═════ STORED DATA ═════

-- ==== Sys2Proof/Machine/Stats.lean ====
section
/-! DEFINITION. Statistics: the two taps, zones, histograms and records (chapter 12, R397 to R405). -/

namespace Sys2Proof.Machine

open Sys2Proof

/-- Grid that a frame's statistics use, and whether the latched one was refused (R400). -/
def gridOf (d : Dev) (n : Nat) (f : IcFrame) : Grid × Bool :=
  match latchedOf (ic d n) f with
  | some l => (l.grid, l.gridRefused)
  | none => (gridAsked d n (setOf (ic d n) n f.latch)) |> fun q => (if q.2 then q.1 else autoGrid d n 16 12, !q.2)

/-- Coordinates of zone (i, j) that lie in the first `h` lines (R400, R403). -/
def zonePixels (g : Grid) (h i j : Nat) : List (Nat × Nat) :=
  ((List.range g.h).filter fun y => decide (g.y0 + j * g.h + y < h)).flatMap fun y =>
    (List.range g.w).map fun x => (g.x0 + i * g.w + x, g.y0 + j * g.h + y)

/-- Coordinates of the whole grid that lie in the first `h` lines. -/
def gridPixels (g : Grid) (h : Nat) : List (Nat × Nat) :=
  ((List.range (g.rows * g.h)).filter fun y => decide (g.y0 + y < h)).flatMap fun y => (List.range (g.cols * g.w)).map fun x => (g.x0 + x, g.y0 + y)

/-- 256-bin histogram of bin numbers, as U32 words. -/
def histogram (bins : List Nat) : List Byte :=
  let t := bins.foldl (fun (t : Sparse Nat) b => supd (fun _ => 0) t b (· + 1)) []
  (List.range 256).flatMap fun b => leBytes 4 (sget (fun _ => 0) t b)

/-! ### Tap A (R401) -/

/-- Value of a raw pixel at tap A. -/
def tapAPx (f : IcFrame) (q : Nat × Nat) : Nat := (f.raw.getD q.2 []).getD q.1 0

/-- The 12 bytes of a tap A zone: four averages and CLIPPED. -/
def zoneA (phase clip : Nat) (f : IcFrame) (ps : List (Nat × Nat)) : List Byte :=
  let ch (c : Nat) : List Nat := (ps.filter fun q => cfa phase q.1 q.2 == c).map (tapAPx f)
  let avg (l : List Nat) : Nat := if l.isEmpty then 0 else roundDiv l.sum l.length
  (List.range 4).flatMap (fun c => leBytes 2 (avg (ch c))) ++ leBytes 4 (ps.countP fun q => decide (clip ≤ tapAPx f q))

/-! ### Tap B (R402) -/

/-- Exact sum of values. -/
def sumVal (l : List Val) : Val := l.foldl vadd (.zero false)

/-- Average of `count` values of sum s, in units of 1/65,535, rounded (R402). -/
def avgB (s : Val) (count : Nat) : Nat :=
  match s with
  | .num m e => if count = 0 then 0 else min 65535 (roundDiv (m.toNat * 65535 * 2 ^ e.toNat) (count * 2 ^ (-e).toNat))
  | _ => 0

/-- R'G'B' of a pixel at tap B. -/
def tapBPx (f : IcFrame) (q : Nat × Nat) : Val × Val × Val := srcPx (f.rgb.getD q.2 []) q.1

/-- The 8 bytes of a tap B zone. -/
def zoneB (f : IcFrame) (ps : List (Nat × Nat)) : List Byte :=
  let px := ps.map (tapBPx f)
  leBytes 2 (avgB (sumVal (px.map (·.1))) ps.length) ++ leBytes 2 (avgB (sumVal (px.map (·.2.1))) ps.length)
    ++ leBytes 2 (avgB (sumVal (px.map (·.2.2))) ps.length) ++ leBytes 2 0

/-- Luma bin of a pixel. -/
def lumaBin (std : Nat) (p : Val × Val × Val) : Nat := min (floorInt (fmul (yccOf (std % 4) p).1 (natVal 256))).toNat 255

/-! ### Records (R404, R405) -/

/-- Slot of a frame's record. -/
def statsSlot (d : Dev) (n no : Nat) : Nat := setting d (0x4800 + n) 1 + no % max 1 (setting d (0x4800 + n) 2) * 0x18000

/-- Zone rows that received at least one line. -/
def rowsValid (g : Grid) (h : Nat) : Nat := (List.range g.rows).countP fun j => decide (g.y0 + j * g.h < h)

/-- The record header of a tap (Table 12.3). -/
def statsHeader (d : Dev) (n tap : Nat) (f : IcFrame) (h : Nat) : List Byte :=
  let g := gridOf d n f
  let e := f.mark.entry.getD {}
  leBytes 64 (pack [(496, 16, e.seq.toNat), (492, 4, e.entry), (484, 8, e.tag.toNat), (483, 1, b2n f.mark.entry.isSome), (482, 1, b2n f.mark.unsure),
    (481, 1, b2n e.late), (480, 1, b2n g.2), (476, 4, tap), (469, 7, g.1.cols), (463, 6, g.1.rows), (457, 6, rowsValid g.1 h),
    (416, 32, e.applied), (384, 32, f.latch.getD (ic d n).latchFrame.toNat), (368, 16, g.1.x0), (352, 16, g.1.y0), (336, 16, g.1.w), (320, 16, g.1.h),
    (0, 256, stampOf (icPort d n) n f)])

/-- A write of the statistics unit. -/
def statsWrite (d : Dev) (a : Nat) (bs : List Byte) : Dev := memWrite d (some agIpl) srcStats a bs false

/-- Zones of a grid, row by row, `size` bytes each (Table 12.2). -/
def writeZones (d : Dev) (a size : Nat) (g : Grid) (h : Nat) (zone : List (Nat × Nat) → List Byte) : Dev :=
  (List.range g.rows).foldl (fun d j => statsWrite d (a + size * 64 * j) ((List.range g.cols).flatMap fun i => zone (zonePixels g h i j))) d

/-- Write tap A's record. -/
def recordA (d : Dev) (n : Nat) (f : IcFrame) : Dev :=
  let s := statsSlot d n f.no
  let g := (gridOf d n f).1
  let h := f.raw.length
  let px := gridPixels g h
  let phase := icPhase d n
  let d := (List.range 4).foldl (fun d c => statsWrite d (s + 0x40 + 0x400 * c)
    (histogram ((px.filter fun q => cfa phase q.1 q.2 == c).map fun q => tapAPx f q / 256))) d
  let d := writeZones d (s + 0x1040) 12 g h (zoneA phase (get16 (setOf (ic d n) n f.latch) 0x08C) f)
  statsWrite d s (statsHeader d n 1 f h)

/-- Write tap B's record. -/
def recordB (d : Dev) (n : Nat) (f : IcFrame) : Dev :=
  let s := statsSlot d n f.no
  let g := (gridOf d n f).1
  let h := f.rgb.length
  let std := get8 (setOf (ic d n) n f.latch) 0x08E
  let d := statsWrite d (s + 0xC040) (histogram ((gridPixels g h).map fun q => lumaBin std (tapBPx f q)))
  let d := writeZones d (s + 0xC440) 8 g h (zoneB f)
  statsWrite d (s + 0xC000) (statsHeader d n 2 f h)

/-- STATS_RECORD (R405): the record of tap `tap` (0 A, 1 B) of the oldest frame that has closed and whose last line has passed it. -/
def statsRecord (d : Dev) (n tap : Nat) : Dev :=
  if tap = 0 then
    match (ic d n).frames.find? fun f => f.statA && rawDone f with
    | some f =>
      let d := entrySignal (bump (recordA d n f) (0x4800 + n) 5 4 1) (setting d (0x4800 + n) 3)
      tidyFrames (updFrame d n f.no fun f => { f with statA := false }) n
    | none => d
  else
    match (ic d n).frames.find? fun f => f.statB && rgbFinal f with
    | some f =>
      let d := entrySignal (bump (recordB d n f) (0x4800 + n) 6 4 1) (setting d (0x4800 + n) 4)
      tidyFrames (updFrame d n f.no fun f => { f with statB := false }) n
    | none => d

/-- STATS_RECORD (R405). -/
def execStatsRecord (n : Fin 16) (tap : Fin 2) (s : State) : Host.Outcome State Fault Refusal := nextDev s fun d => statsRecord d n tap

end Sys2Proof.Machine
end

═════

TASK TO COMPLETE
A single number is required: the count of lines in the entries that include the word "false".

EXERCISE OUTPUT
4